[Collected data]
==============================

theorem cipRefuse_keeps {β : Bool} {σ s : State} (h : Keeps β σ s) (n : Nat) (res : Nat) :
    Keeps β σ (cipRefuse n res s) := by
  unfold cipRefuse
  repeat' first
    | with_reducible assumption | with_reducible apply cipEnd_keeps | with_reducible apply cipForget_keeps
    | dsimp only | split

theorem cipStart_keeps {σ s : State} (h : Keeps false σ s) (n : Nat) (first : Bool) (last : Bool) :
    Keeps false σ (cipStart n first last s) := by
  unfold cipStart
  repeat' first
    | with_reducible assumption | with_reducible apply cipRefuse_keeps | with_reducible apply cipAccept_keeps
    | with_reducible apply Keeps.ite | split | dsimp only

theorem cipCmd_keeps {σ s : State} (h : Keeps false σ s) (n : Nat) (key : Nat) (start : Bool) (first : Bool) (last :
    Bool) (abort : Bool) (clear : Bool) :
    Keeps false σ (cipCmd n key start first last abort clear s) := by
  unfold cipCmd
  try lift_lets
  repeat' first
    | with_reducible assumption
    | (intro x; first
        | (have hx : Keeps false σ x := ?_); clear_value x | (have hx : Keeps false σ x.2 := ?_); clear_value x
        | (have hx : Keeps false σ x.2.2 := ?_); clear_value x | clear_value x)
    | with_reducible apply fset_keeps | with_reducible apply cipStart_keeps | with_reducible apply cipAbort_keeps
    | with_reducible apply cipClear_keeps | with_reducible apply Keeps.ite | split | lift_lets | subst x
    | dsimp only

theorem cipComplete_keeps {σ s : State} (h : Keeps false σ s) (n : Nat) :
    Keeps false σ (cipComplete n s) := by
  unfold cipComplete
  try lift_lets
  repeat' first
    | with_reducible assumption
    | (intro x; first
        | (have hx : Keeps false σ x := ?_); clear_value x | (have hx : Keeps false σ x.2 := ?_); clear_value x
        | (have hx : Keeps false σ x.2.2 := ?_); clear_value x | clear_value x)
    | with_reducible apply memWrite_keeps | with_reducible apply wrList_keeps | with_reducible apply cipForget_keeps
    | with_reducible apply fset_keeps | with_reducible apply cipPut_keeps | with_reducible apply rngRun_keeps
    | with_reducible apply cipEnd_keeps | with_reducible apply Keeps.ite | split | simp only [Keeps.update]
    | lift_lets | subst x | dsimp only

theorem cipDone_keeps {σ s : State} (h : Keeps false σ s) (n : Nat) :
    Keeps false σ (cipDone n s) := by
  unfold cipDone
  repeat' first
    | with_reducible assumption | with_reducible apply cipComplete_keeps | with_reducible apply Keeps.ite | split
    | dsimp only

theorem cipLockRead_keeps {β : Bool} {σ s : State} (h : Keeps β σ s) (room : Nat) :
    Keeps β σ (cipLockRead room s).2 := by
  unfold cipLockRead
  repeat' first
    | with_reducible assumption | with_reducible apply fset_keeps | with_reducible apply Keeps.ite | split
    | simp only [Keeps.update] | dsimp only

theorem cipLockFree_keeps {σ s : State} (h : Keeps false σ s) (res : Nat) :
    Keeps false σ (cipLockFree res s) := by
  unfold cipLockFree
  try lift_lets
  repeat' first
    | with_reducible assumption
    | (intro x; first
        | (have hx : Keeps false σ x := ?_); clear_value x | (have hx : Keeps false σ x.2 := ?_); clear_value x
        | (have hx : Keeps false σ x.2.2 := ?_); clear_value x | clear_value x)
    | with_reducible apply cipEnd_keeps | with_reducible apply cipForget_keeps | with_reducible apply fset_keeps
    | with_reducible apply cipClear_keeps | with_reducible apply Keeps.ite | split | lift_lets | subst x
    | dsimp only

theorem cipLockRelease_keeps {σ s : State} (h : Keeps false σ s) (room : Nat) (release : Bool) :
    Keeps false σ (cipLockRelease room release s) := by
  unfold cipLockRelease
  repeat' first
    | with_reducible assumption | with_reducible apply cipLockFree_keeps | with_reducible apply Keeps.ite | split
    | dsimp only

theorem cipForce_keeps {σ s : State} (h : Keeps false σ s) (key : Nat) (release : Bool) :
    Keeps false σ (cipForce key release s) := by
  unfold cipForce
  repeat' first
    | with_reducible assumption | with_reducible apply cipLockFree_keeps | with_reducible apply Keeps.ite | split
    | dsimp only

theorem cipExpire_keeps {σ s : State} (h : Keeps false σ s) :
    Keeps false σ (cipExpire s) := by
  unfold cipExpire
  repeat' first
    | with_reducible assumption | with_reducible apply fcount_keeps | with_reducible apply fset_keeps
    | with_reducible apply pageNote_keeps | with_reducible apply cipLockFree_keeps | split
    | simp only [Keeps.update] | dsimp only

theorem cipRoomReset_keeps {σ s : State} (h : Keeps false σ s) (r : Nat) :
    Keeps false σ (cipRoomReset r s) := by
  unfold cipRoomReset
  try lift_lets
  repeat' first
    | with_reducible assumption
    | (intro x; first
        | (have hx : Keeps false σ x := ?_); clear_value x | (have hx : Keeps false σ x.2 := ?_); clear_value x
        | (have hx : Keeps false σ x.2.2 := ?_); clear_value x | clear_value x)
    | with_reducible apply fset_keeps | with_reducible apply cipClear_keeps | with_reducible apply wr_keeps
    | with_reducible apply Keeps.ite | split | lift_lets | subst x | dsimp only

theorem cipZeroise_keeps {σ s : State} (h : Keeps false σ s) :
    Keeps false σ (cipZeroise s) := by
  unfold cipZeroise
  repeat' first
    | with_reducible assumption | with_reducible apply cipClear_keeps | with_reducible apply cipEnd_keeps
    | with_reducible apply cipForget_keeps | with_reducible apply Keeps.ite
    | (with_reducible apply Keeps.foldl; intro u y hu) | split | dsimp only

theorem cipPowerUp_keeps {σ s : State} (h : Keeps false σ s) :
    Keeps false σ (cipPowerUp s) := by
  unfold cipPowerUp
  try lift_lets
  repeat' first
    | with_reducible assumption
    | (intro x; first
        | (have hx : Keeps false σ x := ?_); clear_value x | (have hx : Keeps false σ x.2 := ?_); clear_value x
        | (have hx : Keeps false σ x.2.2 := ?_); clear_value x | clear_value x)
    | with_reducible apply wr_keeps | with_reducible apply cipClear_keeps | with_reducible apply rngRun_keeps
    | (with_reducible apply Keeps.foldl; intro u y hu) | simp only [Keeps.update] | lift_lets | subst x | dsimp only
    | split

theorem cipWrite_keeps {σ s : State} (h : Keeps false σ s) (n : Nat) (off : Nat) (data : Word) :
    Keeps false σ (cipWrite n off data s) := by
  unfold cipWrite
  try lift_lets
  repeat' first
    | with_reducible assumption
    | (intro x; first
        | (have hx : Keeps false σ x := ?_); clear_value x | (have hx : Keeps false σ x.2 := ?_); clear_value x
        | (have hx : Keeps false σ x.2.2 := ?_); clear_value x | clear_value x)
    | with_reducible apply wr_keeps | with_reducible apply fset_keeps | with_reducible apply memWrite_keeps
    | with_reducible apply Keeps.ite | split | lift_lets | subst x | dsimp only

==============================

Try it: Type out the entries again, word for word.

Answer section:
theorem cipRefuse_keeps {β : Bool} {σ s : State} (h : Keeps β σ s) (n : Nat) (res : Nat) :
    Keeps β σ (cipRefuse n res s) := by
  unfold cipRefuse
  repeat' first
    | with_reducible assumption | with_reducible apply cipEnd_keeps | with_reducible apply cipForget_keeps
    | dsimp only | split

theorem cipStart_keeps {σ s : State} (h : Keeps false σ s) (n : Nat) (first : Bool) (last : Bool) :
    Keeps false σ (cipStart n first last s) := by
  unfold cipStart
  repeat' first
    | with_reducible assumption | with_reducible apply cipRefuse_keeps | with_reducible apply cipAccept_keeps
    | with_reducible apply Keeps.ite | split | dsimp only

theorem cipCmd_keeps {σ s : State} (h : Keeps false σ s) (n : Nat) (key : Nat) (start : Bool) (first : Bool) (last :
    Bool) (abort : Bool) (clear : Bool) :
    Keeps false σ (cipCmd n key start first last abort clear s) := by
  unfold cipCmd
  try lift_lets
  repeat' first
    | with_reducible assumption
    | (intro x; first
        | (have hx : Keeps false σ x := ?_); clear_value x | (have hx : Keeps false σ x.2 := ?_); clear_value x
        | (have hx : Keeps false σ x.2.2 := ?_); clear_value x | clear_value x)
    | with_reducible apply fset_keeps | with_reducible apply cipStart_keeps | with_reducible apply cipAbort_keeps
    | with_reducible apply cipClear_keeps | with_reducible apply Keeps.ite | split | lift_lets | subst x
    | dsimp only

theorem cipComplete_keeps {σ s : State} (h : Keeps false σ s) (n : Nat) :
    Keeps false σ (cipComplete n s) := by
  unfold cipComplete
  try lift_lets
  repeat' first
    | with_reducible assumption
    | (intro x; first
        | (have hx : Keeps false σ x := ?_); clear_value x | (have hx : Keeps false σ x.2 := ?_); clear_value x
        | (have hx : Keeps false σ x.2.2 := ?_); clear_value x | clear_value x)
    | with_reducible apply memWrite_keeps | with_reducible apply wrList_keeps | with_reducible apply cipForget_keeps
    | with_reducible apply fset_keeps | with_reducible apply cipPut_keeps | with_reducible apply rngRun_keeps
    | with_reducible apply cipEnd_keeps | with_reducible apply Keeps.ite | split | simp only [Keeps.update]
    | lift_lets | subst x | dsimp only

theorem cipDone_keeps {σ s : State} (h : Keeps false σ s) (n : Nat) :
    Keeps false σ (cipDone n s) := by
  unfold cipDone
  repeat' first
    | with_reducible assumption | with_reducible apply cipComplete_keeps | with_reducible apply Keeps.ite | split
    | dsimp only

theorem cipLockRead_keeps {β : Bool} {σ s : State} (h : Keeps β σ s) (room : Nat) :
    Keeps β σ (cipLockRead room s).2 := by
  unfold cipLockRead
  repeat' first
    | with_reducible assumption | with_reducible apply fset_keeps | with_reducible apply Keeps.ite | split
    | simp only [Keeps.update] | dsimp only

theorem cipLockFree_keeps {σ s : State} (h : Keeps false σ s) (res : Nat) :
    Keeps false σ (cipLockFree res s) := by
  unfold cipLockFree
  try lift_lets
  repeat' first
    | with_reducible assumption
    | (intro x; first
        | (have hx : Keeps false σ x := ?_); clear_value x | (have hx : Keeps false σ x.2 := ?_); clear_value x
        | (have hx : Keeps false σ x.2.2 := ?_); clear_value x | clear_value x)
    | with_reducible apply cipEnd_keeps | with_reducible apply cipForget_keeps | with_reducible apply fset_keeps
    | with_reducible apply cipClear_keeps | with_reducible apply Keeps.ite | split | lift_lets | subst x
    | dsimp only

theorem cipLockRelease_keeps {σ s : State} (h : Keeps false σ s) (room : Nat) (release : Bool) :
    Keeps false σ (cipLockRelease room release s) := by
  unfold cipLockRelease
  repeat' first
    | with_reducible assumption | with_reducible apply cipLockFree_keeps | with_reducible apply Keeps.ite | split
    | dsimp only

theorem cipForce_keeps {σ s : State} (h : Keeps false σ s) (key : Nat) (release : Bool) :
    Keeps false σ (cipForce key release s) := by
  unfold cipForce
  repeat' first
    | with_reducible assumption | with_reducible apply cipLockFree_keeps | with_reducible apply Keeps.ite | split
    | dsimp only

theorem cipExpire_keeps {σ s : State} (h : Keeps false σ s) :
    Keeps false σ (cipExpire s) := by
  unfold cipExpire
  repeat' first
    | with_reducible assumption | with_reducible apply fcount_keeps | with_reducible apply fset_keeps
    | with_reducible apply pageNote_keeps | with_reducible apply cipLockFree_keeps | split
    | simp only [Keeps.update] | dsimp only

theorem cipRoomReset_keeps {σ s : State} (h : Keeps false σ s) (r : Nat) :
    Keeps false σ (cipRoomReset r s) := by
  unfold cipRoomReset
  try lift_lets
  repeat' first
    | with_reducible assumption
    | (intro x; first
        | (have hx : Keeps false σ x := ?_); clear_value x | (have hx : Keeps false σ x.2 := ?_); clear_value x
        | (have hx : Keeps false σ x.2.2 := ?_); clear_value x | clear_value x)
    | with_reducible apply fset_keeps | with_reducible apply cipClear_keeps | with_reducible apply wr_keeps
    | with_reducible apply Keeps.ite | split | lift_lets | subst x | dsimp only

theorem cipZeroise_keeps {σ s : State} (h : Keeps false σ s) :
    Keeps false σ (cipZeroise s) := by
  unfold cipZeroise
  repeat' first
    | with_reducible assumption | with_reducible apply cipClear_keeps | with_reducible apply cipEnd_keeps
    | with_reducible apply cipForget_keeps | with_reducible apply Keeps.ite
    | (with_reducible apply Keeps.foldl; intro u y hu) | split | dsimp only

theorem cipPowerUp_keeps {σ s : State} (h : Keeps false σ s) :
    Keeps false σ (cipPowerUp s) := by
  unfold cipPowerUp
  try lift_lets
  repeat' first
    | with_reducible assumption
    | (intro x; first
        | (have hx : Keeps false σ x := ?_); clear_value x | (have hx : Keeps false σ x.2 := ?_); clear_value x
        | (have hx : Keeps false σ x.2.2 := ?_); clear_value x | clear_value x)
    | with_reducible apply wr_keeps | with_reducible apply cipClear_keeps | with_reducible apply rngRun_keeps
    | (with_reducible apply Keeps.foldl; intro u y hu) | simp only [Keeps.update] | lift_lets | subst x | dsimp only
    | split

theorem cipWrite_keeps {σ s : State} (h : Keeps false σ s) (n : Nat) (off : Nat) (data : Word) :
    Keeps false σ (cipWrite n off data s) := by
  unfold cipWrite
  try lift_lets
  repeat' first
    | with_reducible assumption
    | (intro x; first
        | (have hx : Keeps false σ x := ?_); clear_value x | (have hx : Keeps false σ x.2 := ?_); clear_value x
        | (have hx : Keeps false σ x.2.2 := ?_); clear_value x | clear_value x)
    | with_reducible apply wr_keeps | with_reducible apply fset_keeps | with_reducible apply memWrite_keeps
    | with_reducible apply Keeps.ite | split | lift_lets | subst x | dsimp only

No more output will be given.